• TASK DETAILS:
Looking at the entries below, state how many lines contain the word "hempty". Give the number alone.

--- RECORDS FOR PROCESSING ---

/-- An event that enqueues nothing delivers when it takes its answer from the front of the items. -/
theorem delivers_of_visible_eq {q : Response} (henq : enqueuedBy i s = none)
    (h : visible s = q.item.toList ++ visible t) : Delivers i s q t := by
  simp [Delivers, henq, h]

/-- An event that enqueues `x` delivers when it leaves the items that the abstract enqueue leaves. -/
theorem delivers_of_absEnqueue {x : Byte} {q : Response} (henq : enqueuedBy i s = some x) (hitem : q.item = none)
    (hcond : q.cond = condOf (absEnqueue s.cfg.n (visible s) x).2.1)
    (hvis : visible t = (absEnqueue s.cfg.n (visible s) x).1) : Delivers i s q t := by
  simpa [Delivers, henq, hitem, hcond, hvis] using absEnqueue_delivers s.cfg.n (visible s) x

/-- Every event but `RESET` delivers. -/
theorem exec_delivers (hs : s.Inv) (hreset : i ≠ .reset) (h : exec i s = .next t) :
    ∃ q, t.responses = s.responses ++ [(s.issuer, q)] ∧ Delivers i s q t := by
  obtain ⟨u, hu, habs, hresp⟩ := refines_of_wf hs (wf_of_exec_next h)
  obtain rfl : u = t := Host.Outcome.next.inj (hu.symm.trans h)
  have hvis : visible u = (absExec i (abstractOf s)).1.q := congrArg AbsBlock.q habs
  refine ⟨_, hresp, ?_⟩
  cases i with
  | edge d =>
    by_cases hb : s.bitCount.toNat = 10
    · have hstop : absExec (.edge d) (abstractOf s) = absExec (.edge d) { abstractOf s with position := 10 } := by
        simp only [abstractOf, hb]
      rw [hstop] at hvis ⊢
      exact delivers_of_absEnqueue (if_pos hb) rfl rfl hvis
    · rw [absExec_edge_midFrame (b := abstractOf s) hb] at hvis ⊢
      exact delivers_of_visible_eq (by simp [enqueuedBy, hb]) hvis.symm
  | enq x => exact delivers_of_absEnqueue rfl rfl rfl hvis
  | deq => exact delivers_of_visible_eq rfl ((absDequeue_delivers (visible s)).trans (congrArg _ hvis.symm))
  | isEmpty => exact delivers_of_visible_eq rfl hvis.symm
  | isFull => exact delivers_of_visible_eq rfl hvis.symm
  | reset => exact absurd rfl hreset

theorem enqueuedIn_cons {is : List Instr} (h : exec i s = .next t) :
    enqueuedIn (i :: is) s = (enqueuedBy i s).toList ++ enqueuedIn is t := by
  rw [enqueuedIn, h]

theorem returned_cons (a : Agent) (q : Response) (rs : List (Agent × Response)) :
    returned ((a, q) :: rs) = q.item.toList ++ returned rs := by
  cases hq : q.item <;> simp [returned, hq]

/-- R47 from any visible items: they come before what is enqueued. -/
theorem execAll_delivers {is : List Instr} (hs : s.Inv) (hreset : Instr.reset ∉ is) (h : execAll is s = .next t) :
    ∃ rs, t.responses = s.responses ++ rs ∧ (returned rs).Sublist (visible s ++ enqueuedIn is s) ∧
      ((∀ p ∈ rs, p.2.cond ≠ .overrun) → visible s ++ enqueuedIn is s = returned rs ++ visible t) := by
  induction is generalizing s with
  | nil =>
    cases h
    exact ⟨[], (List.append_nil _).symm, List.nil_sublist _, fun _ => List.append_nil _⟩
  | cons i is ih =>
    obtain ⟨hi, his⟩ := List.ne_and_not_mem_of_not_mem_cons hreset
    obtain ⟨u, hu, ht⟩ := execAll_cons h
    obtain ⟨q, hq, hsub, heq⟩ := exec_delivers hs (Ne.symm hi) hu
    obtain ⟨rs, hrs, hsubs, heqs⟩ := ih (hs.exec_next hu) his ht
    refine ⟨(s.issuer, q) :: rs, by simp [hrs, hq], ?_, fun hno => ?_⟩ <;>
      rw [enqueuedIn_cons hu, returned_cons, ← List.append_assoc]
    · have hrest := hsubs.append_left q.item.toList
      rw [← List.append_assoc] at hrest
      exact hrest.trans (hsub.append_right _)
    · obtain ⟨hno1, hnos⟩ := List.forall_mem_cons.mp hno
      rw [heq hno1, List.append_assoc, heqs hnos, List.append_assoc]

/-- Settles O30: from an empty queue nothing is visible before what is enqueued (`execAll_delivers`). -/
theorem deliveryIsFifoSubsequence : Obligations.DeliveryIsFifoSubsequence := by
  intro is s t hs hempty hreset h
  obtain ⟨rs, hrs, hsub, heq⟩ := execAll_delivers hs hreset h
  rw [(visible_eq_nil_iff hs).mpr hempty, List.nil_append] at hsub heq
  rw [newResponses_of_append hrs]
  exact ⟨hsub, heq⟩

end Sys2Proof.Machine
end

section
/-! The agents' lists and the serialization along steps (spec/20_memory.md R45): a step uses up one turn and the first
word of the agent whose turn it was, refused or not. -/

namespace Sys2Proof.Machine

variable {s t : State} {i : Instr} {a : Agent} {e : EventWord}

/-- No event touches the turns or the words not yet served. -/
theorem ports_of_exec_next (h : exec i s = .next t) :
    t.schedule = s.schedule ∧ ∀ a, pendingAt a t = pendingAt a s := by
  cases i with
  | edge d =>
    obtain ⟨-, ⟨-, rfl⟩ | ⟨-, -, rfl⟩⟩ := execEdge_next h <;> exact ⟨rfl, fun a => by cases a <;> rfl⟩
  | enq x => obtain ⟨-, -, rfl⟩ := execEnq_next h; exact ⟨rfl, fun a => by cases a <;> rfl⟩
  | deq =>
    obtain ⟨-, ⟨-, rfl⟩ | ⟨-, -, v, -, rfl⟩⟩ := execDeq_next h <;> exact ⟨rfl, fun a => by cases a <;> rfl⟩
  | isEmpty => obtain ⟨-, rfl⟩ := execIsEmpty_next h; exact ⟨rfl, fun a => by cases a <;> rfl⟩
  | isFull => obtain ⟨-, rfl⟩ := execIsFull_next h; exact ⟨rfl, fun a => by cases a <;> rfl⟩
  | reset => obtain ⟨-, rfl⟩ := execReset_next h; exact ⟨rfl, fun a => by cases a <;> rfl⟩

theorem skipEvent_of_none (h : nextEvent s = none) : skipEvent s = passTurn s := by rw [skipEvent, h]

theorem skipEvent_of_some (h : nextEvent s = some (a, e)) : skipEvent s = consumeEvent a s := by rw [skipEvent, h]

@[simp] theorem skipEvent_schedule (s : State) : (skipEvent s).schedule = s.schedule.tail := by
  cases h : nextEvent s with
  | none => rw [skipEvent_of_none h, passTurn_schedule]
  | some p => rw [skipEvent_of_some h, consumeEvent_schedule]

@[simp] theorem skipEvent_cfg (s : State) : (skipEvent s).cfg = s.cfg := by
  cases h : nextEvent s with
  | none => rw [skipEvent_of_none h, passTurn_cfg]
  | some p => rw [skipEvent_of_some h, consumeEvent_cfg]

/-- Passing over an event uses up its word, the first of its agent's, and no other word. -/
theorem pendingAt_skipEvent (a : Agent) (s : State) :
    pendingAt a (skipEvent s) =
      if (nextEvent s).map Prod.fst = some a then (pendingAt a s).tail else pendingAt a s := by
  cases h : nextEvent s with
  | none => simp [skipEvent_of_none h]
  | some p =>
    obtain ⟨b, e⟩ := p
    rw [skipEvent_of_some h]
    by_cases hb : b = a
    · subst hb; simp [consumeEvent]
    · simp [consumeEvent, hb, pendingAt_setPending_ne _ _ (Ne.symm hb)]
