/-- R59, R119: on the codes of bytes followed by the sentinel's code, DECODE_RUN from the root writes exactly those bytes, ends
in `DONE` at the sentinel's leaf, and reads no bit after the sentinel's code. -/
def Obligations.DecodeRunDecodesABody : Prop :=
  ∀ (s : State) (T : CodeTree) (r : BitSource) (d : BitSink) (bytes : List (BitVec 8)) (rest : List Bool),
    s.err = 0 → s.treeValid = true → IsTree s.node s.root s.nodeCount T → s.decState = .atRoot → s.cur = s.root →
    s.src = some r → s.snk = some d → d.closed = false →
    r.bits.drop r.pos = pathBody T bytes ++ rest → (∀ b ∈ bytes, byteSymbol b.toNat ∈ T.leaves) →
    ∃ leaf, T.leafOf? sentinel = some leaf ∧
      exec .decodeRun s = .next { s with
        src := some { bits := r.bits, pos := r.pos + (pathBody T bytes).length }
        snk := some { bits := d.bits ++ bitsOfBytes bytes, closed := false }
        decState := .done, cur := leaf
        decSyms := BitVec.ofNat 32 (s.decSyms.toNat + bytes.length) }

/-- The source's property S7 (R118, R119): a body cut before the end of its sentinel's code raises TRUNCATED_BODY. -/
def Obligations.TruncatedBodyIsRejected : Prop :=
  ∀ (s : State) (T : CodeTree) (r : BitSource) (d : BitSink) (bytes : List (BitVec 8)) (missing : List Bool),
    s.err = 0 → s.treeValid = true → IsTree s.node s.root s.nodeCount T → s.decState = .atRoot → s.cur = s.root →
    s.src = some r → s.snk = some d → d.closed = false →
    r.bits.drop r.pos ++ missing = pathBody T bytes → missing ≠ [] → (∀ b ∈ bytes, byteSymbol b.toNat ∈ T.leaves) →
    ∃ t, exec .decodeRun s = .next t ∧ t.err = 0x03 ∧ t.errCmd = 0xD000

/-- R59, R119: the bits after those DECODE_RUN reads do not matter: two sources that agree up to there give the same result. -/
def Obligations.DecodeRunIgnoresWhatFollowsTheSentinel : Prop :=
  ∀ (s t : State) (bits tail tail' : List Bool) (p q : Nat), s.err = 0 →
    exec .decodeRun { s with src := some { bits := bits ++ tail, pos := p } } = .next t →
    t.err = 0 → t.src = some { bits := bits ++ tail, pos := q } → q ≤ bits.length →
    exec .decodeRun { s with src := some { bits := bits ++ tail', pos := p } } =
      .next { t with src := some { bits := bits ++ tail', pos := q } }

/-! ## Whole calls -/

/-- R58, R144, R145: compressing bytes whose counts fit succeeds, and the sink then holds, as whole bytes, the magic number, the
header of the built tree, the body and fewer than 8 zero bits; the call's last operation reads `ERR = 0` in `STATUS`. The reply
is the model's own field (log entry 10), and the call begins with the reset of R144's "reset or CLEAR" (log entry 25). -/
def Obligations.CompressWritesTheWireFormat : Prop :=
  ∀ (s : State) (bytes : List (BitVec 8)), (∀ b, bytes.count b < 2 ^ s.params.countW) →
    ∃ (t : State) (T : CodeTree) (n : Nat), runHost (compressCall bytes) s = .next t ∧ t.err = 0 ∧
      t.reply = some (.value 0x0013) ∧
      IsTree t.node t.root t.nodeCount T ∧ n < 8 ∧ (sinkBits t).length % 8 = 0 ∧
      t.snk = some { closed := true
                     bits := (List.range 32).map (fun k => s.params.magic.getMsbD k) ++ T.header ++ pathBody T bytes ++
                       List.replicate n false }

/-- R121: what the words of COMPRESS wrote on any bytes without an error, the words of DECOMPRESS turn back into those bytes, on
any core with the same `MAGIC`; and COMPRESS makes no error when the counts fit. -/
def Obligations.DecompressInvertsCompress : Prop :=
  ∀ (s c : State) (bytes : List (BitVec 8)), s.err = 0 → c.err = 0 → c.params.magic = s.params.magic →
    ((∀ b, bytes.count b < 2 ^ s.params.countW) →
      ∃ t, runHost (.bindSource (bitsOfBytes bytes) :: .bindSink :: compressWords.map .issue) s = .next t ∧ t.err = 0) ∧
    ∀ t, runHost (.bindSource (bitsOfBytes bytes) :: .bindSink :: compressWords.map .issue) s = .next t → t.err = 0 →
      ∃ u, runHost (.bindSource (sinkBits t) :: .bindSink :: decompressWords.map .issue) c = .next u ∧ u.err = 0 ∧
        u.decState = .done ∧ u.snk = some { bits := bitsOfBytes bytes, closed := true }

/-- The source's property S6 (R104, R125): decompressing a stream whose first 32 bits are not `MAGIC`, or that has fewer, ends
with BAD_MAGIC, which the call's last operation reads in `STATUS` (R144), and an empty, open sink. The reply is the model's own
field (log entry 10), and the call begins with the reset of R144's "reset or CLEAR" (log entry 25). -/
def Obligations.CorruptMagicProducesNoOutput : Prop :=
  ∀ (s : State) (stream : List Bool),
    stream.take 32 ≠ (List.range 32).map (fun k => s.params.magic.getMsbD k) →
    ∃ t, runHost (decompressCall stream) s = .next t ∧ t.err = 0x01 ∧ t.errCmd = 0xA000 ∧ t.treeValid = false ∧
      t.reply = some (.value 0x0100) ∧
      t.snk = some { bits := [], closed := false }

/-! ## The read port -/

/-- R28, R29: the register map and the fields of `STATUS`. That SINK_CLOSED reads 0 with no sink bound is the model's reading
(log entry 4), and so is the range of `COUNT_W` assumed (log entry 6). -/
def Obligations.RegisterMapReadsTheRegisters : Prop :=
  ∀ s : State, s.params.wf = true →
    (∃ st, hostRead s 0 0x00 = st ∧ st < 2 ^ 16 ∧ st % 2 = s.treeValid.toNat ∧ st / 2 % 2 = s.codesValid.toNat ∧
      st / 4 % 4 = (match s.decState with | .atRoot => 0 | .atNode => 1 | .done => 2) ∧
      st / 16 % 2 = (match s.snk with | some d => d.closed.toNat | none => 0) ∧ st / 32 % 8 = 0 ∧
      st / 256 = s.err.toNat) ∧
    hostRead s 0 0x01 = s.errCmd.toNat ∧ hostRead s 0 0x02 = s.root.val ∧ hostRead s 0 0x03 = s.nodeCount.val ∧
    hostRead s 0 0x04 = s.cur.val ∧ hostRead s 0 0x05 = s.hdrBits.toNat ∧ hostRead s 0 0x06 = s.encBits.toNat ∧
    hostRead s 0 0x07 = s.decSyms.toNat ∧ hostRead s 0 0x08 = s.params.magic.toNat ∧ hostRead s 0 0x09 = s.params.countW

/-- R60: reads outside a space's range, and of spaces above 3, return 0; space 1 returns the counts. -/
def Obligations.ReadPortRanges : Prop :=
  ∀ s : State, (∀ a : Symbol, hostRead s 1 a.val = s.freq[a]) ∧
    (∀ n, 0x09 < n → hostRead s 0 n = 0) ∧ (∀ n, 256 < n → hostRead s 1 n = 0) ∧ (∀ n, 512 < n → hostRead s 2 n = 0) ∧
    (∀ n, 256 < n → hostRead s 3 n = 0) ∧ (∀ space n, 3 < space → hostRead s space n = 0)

---

• OUTPUT OF THE EXERCISE:
2